There are two ways you can use :: to write down type information. Type declarations, and inline type annotations. Presumably you've been used to seeing type declarations, as in:
plusOne :: Integer -> Integer
plusOne = (+1)
Here the plusOne :: Integer -> Integer line is a separate declaration about the identifier plusOne, informing the compiler what its type should be. It is then actually defined on the following line in another declaration.
The other way you can use :: is that you can embed type information in the middle of any expression. Any expression can be followed by :: and then a type, and it means the same thing as the expression on its own except with the additional constraint that it must have the given type. For example:
foo = ('a', 2) :: (Char, Integer)
bar = ('a', 2 :: Integer)
Note that for foo I attached the entire expression, so it is very little different from having used a separate foo :: (Char, Integer) declaration. bar is more interesting, since I gave a type annotation for just the 2 but used that within a larger expression (for the whole pair). 2 :: Integer is still an expression for the value 2; :: is not an operator that takes 2 as input and computes some result. Indeed if the 2 were already used in a context that requires it to be an Integer then the :: Integer annotation changes nothing at all. But because 2 is normally polymorphic in Haskell (it could fit into a context requiring an Integer, or a Double, or a Complex Float) the type annotation pins down that the type of this particular expression is Integer.
The use is that it avoids you having to restructure your code to have a separate declaration for the expression you want to attach a type to. To do that with my simple example would have required something like this:
two :: Integer
two = 2
baz = ('a', two)
Which adds a relatively large amount of extra code just to have something to attach :: Integer to. It also means when you're reading bar, you have to go read a whole separate definition to know what the second element of the pair is, instead of it being clearly stated right there.
So now we can answer your direct question. :: has no special or particular meaning with the Bounded type class or with minBound in particular. However it's useful with minBound (and other type class methods) because the whole point of type classes is to have overloaded names that do different things depending on the type. So selecting the type you want is useful!
minBound :: Int is just an expression using the value of minBound under the constraint that this particular time minBound is used as an Int, and so the value is -2147483648. As opposed to minBound :: Char which is '\NUL', or minBound :: Bool which is False.
None of those options mean anything different from using minBound where there was already some context requiring it to be an Int, or Char, or Bool; it's just a very quick and simple way of adding that context if there isn't one already.
It's worth being clear that both forms of :: are not operators as such.
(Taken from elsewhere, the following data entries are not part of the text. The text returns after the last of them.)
-- ==== Sys2Proof/Machine/Tick.lean ====
section
/-! DEFINITION. The passing of time: one TICK of root time, which is what a step does while no command waits (spec/18_time.md R376 to
R379, spec/04_clocks_power.md R76, R80, R91; log entries 3 and 4). -/

namespace Sys2Proof.Machine

/-- The root clock runs: from OSC_RDY on, in ROW, PADDLE, EASY and HOLD (R87, R94, R376). -/
def rootRuns (s : State) : Bool :=
  match s.power.phase with
  | .held => false
  | .waking f _ _ _ _ => decide (f ≤ 3) || s.flag Reg.PWR_WAKE_STAT 1
  | _ => decide (s.fld Reg.PWR_STATE 0 3 ≤ 3)

/-- TICKs that pass at a step of time: 8 in EASY and HOLD, where TICK counts XTAL periods (R76, R378). -/
def ticksPerStep (s : State) : Nat := if rootRuns s then tickUnit s else 0

/-- What the actuator channels learned in the TICK is stored (R365, R366), the Ladle has seen its event sources (R464), TICK advances, and with it
the branch clocks, the time unit, the halt of frozen PWMs and the work of the Loop Engines' samples (R296); the limit of R133 and the millisecond
of R256 do not run while the power state halts the Skimmer and the sequencer. -/
def rootTick (n : Nat) (s : State) : State :=
  let s1 := { eventsLook (actLearned s) with now := s.now + n }
  let s2 := if s.fld Reg.PWR_STATE 0 3 = 2 ∨ s.fld Reg.PWR_STATE 0 3 = 3 then
      { s1 with skim := { s1.skim with limitFrom := s1.skim.limitFrom + n }, sense := { s1.sense with seqFrom := s1.now } } else s1
  coresLate <| leAdvance 1 (leAdvance 0 (leInhibits 1 (leInhibits 0 (pwmFrozenTicks n (tsuAdvance n (branchTick (4 * n) s2))))))

/-- The supervision oscillator of the Cox over `k` times 5 ns, within its ±5% (R80): the ratio is a free value. -/
def coxTick (k : Nat) (s : State) : State :=
  if s.fld Reg.PWR_STATE 0 3 ≤ 3 then
    let (d, s1) := s.freeIn 4750 5250
    { s1 with cox := { s1.cox with ps := s1.cox.ps + k * d.toNat } }
  else s

/-- The RTC's oscillator over `k` times 5 ns, in fs: the crystal within ±200 ppm, RC within ±2%, each ratio a free value (R475). It
stands while the domain's own reset holds it (R473). -/
def rtcTick (k : Nat) (s : State) : State :=
  if s.power.aonLost then s else
  let (d, s1) := if s.aon.onXtal then s.freeIn 4999000 5001000 else s.freeIn 4900000 5100000
  rtcAdvance (k * d.toNat) s1

/-- An asserted source that is routed to a host line, an SPE or the Cox ends PADDLE and EASY (R91), and abandons an entry to them (R88). -/
def sourceWake (s : State) : State :=
  if (s.power.phase = .entering 1 ∨ s.power.phase = .entering 2) ∧ eventWake s then abandonEntry s
  else if (s.fld Reg.PWR_STATE 0 3 = 1 ∨ s.fld Reg.PWR_STATE 0 3 = 2) ∧ s.power.phase = .steady then
    if eventWake s then s.startWake 1 0 else s
  else s

/-- One step of time. -/
def tick (s : State) : State :=
  let n := ticksPerStep s
  let k := max 1 n
  let s1 := if n = 0 then s else rootTick n (padEdges s)
  sourceWake (coxPulses (rtcTick k (coxTick k (resetLowTick (5 * k) s1))))

end Sys2Proof.Machine
end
There's nothing terribly wrong with informally using the word operator for it, but be aware that "operator" has a specific meaning in Haskell; it refers to symbolic function names like +, *, &&, etc. Operators are first-class citizens of Haskell: we can bind them to variables1 and pass them around. For example I can do:
(|+|) = (+)
x = 1 |+| 2
But you cannot do this with ::. It is "hard-wired" into the language, just as the = symbol used for introducing definitions is, or the module Main ( main ) where syntax for module headers. As such there are lots of things that are true about Haskell operators that are not true about ::, so you need to be careful not to confuse yourself or others when you use the word "operator" informally to include ::.
1 Actually an operator is just a particular kind of variable name that is applied by writing it between two arguments instead of before them. The same function can be bound to operator and ordinary variables, even at the same time.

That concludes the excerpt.